» **Problem description**
Repeat word for word the line with "simp only [Prod.mk.injEq] at hb" and every line after it until the records below run out.
Raw data section start
-- ==== Sys2Proof/Laws/PerInstr.lean ====
section
/-! SUPPORT. Laws/PerInstr.lean: for every constructor of `Instr`, that its opcode and operand bytes fit the opcode matrix. -/

namespace Sys2Proof.Laws.Decodes

open Sys2Proof Sys2Proof.Machine

/-- The opcode takes as many operand bytes as the instruction has, and the matrix gives the instruction back from its opcode and
those bytes (R120 to R123). -/
def Statement (i : Instr) : Prop :=
  i.operand.bytes.length = operandCount i.opcode ∧
    decodeOpcode i.opcode (i.operand.bytes.getD 0 0) (i.operand.bytes.getD 1 0) = i

/-- The statement from its parts at the opcode's value. -/
theorem fits (op b1 b2 : Byte) (i : Instr) (ho : i.opcode = op)
    (hb : (i.operand.bytes.getD 0 0, i.operand.bytes.getD 1 0, i.operand.bytes.length) = (b1, b2, operandCount op))
    (hd : decodeOpcode op b1 b2 = i) : Statement i := by
  subst ho
  simp only [Prod.mk.injEq] at hb
  refine ⟨hb.2.2, ?_⟩
  rw [hb.1, hb.2.1]
  exact hd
Raw data section end
» **Solution to this problem**
  simp only [Prod.mk.injEq] at hb
  refine ⟨hb.2.2, ?_⟩
  rw [hb.1, hb.2.1]
  exact hd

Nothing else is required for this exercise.